**Directions**. Find all lines in the listing that include the word "false", then copy them.

= = = =

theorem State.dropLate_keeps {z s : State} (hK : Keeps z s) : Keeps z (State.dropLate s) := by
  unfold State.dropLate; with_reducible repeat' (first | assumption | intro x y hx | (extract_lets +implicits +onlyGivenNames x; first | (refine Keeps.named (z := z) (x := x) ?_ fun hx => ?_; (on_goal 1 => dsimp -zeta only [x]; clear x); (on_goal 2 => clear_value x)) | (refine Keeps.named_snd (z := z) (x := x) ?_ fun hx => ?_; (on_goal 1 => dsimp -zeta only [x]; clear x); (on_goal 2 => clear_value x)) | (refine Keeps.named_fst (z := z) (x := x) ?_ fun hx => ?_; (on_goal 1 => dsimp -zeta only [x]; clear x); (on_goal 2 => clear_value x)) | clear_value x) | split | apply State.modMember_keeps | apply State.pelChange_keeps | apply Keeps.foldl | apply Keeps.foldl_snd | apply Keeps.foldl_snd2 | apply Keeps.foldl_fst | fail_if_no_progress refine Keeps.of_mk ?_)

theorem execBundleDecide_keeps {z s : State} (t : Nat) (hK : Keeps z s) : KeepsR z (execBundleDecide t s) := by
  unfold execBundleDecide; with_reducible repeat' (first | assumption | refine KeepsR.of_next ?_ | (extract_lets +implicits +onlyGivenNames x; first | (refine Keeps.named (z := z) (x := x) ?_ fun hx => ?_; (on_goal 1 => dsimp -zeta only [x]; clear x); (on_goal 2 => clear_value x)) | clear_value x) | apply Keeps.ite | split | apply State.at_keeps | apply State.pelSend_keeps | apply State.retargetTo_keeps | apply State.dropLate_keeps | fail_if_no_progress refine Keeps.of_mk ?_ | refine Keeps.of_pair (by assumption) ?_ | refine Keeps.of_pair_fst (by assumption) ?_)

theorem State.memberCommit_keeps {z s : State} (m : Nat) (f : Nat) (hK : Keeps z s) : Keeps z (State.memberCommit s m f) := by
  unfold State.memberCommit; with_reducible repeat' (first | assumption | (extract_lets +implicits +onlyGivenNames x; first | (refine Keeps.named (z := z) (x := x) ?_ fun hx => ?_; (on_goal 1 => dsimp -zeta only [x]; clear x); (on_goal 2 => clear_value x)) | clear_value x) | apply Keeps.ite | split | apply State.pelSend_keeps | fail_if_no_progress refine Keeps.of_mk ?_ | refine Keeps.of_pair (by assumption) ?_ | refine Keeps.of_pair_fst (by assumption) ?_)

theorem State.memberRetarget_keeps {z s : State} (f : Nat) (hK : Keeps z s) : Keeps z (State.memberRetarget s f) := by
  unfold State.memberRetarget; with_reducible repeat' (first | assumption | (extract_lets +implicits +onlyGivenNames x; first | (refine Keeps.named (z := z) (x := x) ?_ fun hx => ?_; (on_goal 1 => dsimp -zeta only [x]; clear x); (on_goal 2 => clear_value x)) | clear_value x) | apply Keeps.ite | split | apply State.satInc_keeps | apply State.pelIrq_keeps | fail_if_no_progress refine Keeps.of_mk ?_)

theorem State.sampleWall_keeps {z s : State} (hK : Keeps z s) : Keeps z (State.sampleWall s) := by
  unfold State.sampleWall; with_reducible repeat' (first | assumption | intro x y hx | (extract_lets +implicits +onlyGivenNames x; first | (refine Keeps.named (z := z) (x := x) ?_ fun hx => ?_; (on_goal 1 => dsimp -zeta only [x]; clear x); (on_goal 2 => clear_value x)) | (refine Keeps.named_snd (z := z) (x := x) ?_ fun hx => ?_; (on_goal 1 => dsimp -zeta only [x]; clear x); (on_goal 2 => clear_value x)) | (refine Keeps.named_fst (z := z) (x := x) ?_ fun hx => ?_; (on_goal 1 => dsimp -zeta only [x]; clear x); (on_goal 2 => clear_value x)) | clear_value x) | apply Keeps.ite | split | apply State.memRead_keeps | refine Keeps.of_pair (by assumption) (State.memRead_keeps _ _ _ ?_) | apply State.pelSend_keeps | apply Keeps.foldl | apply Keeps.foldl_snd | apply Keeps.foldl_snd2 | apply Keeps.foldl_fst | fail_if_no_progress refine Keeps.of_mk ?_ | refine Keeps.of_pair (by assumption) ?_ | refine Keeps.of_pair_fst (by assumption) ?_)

= = = =

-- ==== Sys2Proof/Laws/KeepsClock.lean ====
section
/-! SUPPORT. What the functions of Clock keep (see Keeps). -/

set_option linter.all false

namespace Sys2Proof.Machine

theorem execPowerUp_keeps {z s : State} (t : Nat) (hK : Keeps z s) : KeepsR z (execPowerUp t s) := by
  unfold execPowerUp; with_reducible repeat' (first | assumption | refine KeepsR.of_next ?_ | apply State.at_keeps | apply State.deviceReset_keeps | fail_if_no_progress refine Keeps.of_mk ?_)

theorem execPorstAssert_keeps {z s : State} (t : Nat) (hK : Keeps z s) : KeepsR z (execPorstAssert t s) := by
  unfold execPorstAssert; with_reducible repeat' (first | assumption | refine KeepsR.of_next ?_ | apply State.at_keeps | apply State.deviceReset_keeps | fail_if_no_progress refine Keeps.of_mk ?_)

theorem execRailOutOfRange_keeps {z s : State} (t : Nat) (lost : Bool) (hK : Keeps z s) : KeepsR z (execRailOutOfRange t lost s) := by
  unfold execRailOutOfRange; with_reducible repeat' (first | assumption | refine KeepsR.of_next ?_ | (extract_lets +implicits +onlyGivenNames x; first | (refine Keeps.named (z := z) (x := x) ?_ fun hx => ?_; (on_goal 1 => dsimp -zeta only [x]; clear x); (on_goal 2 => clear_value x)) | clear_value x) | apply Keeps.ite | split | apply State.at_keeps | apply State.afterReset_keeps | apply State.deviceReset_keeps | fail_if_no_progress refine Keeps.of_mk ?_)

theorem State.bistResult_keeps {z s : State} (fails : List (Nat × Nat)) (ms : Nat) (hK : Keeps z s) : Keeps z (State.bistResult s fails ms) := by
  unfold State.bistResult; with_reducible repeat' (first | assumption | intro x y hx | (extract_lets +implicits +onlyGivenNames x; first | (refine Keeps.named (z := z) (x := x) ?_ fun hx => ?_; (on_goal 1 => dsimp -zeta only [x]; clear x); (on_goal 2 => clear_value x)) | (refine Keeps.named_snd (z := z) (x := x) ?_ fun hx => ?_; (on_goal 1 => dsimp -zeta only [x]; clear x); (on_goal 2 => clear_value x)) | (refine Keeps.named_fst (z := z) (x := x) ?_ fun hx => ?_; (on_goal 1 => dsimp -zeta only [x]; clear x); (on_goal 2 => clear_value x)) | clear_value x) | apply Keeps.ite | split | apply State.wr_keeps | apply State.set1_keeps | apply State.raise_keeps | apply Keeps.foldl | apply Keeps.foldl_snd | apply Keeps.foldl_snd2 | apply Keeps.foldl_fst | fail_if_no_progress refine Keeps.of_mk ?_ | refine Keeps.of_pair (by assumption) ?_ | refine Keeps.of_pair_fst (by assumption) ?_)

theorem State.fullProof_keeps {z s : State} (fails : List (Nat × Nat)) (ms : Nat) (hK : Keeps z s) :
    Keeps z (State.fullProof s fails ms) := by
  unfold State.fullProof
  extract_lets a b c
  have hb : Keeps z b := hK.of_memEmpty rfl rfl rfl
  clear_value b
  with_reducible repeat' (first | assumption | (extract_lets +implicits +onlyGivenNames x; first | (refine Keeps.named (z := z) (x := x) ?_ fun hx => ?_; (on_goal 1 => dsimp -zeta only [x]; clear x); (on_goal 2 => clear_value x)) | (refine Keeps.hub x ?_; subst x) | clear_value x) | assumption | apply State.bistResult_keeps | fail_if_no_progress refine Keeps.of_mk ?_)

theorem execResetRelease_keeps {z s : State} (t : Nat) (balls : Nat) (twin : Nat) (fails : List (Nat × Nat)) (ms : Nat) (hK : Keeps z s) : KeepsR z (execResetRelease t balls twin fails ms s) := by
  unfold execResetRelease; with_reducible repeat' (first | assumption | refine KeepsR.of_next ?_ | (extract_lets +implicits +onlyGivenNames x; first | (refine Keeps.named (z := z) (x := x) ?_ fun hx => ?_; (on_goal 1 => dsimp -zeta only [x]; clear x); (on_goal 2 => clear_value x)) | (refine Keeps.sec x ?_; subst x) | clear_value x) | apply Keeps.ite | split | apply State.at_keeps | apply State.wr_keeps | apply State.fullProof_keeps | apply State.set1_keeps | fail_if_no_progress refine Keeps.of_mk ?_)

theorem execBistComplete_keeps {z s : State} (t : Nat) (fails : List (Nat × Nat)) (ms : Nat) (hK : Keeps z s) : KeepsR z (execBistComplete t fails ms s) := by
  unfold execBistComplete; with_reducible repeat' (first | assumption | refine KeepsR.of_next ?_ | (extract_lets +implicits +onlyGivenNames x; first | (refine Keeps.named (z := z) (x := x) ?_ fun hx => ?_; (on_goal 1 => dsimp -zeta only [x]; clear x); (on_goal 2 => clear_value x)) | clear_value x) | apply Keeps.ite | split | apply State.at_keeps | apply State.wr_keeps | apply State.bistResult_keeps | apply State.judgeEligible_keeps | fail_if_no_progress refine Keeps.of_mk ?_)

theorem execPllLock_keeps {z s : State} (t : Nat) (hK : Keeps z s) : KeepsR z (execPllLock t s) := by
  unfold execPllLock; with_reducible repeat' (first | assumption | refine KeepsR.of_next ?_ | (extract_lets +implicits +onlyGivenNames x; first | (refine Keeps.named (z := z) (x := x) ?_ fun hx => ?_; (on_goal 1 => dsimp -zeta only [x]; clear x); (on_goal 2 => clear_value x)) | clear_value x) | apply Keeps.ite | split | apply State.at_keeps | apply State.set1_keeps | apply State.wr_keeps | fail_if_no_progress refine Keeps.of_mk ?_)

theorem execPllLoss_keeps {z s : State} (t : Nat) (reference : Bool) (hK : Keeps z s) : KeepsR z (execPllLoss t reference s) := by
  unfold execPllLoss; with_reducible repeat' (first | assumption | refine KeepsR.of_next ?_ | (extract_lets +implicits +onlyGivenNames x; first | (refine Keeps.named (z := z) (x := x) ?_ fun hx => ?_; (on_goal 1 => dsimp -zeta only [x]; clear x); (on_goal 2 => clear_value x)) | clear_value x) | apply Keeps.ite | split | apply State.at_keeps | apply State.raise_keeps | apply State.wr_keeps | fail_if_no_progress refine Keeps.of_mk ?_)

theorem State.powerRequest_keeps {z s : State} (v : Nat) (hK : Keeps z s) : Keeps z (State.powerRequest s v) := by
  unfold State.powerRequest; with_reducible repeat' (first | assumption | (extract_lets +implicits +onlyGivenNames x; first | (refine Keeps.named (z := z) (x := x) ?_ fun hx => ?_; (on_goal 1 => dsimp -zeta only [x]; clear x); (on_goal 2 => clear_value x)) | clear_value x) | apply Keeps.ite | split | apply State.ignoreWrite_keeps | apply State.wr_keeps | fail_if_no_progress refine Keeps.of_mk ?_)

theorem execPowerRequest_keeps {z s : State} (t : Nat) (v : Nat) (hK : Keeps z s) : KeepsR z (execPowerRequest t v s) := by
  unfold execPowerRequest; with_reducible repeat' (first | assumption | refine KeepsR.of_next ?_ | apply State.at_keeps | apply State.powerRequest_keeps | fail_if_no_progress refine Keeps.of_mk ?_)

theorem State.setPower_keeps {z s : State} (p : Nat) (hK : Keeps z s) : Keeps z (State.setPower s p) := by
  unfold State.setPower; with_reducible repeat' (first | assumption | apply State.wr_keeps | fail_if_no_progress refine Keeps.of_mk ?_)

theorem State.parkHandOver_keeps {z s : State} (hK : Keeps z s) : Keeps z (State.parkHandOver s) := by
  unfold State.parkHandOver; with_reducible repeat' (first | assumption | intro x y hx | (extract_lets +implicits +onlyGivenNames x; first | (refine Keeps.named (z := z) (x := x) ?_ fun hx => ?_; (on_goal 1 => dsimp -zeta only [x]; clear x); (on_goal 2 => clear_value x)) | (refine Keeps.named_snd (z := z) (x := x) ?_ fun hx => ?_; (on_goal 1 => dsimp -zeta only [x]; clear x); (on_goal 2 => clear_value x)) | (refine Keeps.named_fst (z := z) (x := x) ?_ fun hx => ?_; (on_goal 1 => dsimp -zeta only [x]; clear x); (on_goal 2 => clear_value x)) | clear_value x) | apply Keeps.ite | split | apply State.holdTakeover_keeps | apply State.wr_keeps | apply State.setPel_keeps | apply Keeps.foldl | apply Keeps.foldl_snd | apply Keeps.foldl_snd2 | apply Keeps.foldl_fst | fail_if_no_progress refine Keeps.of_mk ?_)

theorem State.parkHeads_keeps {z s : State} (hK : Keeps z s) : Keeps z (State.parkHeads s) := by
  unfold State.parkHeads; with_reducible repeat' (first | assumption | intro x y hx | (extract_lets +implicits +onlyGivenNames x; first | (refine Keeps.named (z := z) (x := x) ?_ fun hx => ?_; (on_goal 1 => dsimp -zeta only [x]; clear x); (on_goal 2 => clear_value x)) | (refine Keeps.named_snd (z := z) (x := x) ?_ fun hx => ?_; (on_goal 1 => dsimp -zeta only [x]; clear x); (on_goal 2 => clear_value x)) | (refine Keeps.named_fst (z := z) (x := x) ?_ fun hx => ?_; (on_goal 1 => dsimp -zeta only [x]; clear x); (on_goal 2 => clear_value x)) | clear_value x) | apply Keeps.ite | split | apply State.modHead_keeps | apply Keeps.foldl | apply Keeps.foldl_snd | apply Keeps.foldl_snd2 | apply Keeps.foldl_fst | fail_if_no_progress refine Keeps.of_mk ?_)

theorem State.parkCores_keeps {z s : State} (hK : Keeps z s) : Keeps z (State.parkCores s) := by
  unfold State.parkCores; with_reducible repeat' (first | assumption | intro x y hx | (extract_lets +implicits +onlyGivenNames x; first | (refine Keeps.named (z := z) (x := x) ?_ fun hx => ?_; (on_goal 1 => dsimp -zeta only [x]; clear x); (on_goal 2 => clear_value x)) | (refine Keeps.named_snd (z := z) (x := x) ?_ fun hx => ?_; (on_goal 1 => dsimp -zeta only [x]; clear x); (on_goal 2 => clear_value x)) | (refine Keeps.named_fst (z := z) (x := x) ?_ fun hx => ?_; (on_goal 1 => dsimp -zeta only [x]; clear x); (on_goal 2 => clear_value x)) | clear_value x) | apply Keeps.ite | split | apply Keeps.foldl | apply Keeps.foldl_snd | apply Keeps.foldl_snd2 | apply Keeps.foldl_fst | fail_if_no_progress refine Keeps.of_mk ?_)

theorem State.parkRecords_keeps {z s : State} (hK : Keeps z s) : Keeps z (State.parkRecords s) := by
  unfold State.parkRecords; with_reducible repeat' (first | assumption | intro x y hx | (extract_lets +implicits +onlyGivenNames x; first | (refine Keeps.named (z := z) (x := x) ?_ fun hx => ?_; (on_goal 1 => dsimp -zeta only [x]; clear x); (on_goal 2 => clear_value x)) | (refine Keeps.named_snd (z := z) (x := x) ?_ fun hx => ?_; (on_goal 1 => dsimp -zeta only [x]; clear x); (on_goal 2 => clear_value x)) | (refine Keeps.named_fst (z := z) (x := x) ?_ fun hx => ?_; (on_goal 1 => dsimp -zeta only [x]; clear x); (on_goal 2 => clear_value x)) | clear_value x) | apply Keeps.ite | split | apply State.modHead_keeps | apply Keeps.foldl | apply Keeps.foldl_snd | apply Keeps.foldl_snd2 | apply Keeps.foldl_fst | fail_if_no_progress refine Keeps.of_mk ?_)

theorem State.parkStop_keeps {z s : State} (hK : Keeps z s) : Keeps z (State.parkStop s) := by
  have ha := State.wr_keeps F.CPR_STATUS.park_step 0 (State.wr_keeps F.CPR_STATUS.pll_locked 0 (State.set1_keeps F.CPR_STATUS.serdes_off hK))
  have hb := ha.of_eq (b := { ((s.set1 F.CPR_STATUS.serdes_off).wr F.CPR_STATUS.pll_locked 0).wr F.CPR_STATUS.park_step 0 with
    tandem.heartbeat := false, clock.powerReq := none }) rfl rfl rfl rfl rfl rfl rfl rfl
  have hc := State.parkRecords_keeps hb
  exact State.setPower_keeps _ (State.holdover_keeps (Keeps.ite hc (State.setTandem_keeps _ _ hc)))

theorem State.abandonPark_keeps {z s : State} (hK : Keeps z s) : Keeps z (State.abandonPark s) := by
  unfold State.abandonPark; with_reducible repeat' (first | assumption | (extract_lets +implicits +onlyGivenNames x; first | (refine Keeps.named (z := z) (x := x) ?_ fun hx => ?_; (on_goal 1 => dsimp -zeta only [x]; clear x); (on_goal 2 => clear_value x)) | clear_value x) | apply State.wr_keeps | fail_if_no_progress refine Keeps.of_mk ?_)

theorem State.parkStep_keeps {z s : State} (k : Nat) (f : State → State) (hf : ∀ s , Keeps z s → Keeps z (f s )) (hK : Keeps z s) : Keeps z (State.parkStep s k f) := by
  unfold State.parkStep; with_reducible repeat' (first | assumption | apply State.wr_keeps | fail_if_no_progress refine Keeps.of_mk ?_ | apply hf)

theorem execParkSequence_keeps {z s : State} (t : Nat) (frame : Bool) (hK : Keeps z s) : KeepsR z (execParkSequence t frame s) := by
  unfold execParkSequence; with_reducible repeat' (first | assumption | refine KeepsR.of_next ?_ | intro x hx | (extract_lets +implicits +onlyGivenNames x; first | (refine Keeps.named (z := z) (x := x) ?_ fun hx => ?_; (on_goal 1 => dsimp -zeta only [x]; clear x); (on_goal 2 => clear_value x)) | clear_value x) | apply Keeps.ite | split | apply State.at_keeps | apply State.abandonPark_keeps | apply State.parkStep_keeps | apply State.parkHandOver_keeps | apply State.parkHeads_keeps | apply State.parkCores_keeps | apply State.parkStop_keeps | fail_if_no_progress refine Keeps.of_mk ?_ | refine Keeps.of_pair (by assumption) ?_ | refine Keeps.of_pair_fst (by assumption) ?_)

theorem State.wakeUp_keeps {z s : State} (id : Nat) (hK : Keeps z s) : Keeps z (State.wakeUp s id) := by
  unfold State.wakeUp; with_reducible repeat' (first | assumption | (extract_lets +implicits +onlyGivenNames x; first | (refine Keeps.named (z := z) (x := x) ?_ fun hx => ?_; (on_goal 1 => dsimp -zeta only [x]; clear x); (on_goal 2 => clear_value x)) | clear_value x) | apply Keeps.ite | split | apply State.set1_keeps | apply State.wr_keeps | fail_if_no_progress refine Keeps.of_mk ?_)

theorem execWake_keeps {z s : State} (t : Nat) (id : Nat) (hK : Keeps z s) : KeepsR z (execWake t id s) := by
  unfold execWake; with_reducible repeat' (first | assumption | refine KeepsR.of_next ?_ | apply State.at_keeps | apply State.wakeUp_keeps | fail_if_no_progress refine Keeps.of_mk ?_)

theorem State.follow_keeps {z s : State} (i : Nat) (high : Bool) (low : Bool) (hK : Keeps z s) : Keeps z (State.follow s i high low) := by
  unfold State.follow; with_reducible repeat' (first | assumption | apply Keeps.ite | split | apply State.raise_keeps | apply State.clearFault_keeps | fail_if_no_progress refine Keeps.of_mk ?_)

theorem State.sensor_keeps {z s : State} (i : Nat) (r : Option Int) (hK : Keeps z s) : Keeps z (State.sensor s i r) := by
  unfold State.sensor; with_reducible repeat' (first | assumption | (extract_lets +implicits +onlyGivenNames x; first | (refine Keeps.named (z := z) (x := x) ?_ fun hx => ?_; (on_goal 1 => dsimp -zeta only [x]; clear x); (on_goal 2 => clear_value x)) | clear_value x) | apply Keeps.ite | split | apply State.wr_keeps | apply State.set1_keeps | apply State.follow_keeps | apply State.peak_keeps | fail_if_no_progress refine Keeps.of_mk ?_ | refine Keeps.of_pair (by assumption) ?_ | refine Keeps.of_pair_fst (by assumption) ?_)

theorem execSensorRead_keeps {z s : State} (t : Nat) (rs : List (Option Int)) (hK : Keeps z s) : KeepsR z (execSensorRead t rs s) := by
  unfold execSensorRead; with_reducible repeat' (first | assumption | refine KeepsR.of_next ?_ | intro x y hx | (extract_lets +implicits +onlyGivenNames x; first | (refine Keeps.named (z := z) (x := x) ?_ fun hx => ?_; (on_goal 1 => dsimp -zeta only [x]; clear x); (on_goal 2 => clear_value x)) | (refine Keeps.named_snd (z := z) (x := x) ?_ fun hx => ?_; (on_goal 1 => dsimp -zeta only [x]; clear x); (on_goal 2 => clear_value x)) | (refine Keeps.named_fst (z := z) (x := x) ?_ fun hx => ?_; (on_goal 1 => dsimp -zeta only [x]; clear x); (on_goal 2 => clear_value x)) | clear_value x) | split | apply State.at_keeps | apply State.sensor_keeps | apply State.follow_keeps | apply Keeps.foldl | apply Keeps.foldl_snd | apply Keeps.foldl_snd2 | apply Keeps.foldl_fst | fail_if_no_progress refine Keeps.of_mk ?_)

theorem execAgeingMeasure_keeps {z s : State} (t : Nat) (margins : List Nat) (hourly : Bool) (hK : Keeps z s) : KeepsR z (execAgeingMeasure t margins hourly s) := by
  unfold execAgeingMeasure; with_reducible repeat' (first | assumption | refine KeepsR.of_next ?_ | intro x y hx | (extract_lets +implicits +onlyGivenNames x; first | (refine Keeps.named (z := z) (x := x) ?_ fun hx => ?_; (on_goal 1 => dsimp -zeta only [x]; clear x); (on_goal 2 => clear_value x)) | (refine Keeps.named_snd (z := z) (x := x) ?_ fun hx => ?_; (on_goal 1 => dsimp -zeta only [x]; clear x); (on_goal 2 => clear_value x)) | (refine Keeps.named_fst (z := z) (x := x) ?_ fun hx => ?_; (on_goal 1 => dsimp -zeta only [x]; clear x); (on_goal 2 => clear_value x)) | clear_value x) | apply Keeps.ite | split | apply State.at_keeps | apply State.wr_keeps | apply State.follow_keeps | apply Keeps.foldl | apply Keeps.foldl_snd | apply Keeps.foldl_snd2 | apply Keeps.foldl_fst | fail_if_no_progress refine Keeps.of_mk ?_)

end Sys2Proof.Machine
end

= = = =

**Answer box**.
set_option linter.all false
    tandem.heartbeat := false, clock.powerReq := none }) rfl rfl rfl rfl rfl rfl rfl rfl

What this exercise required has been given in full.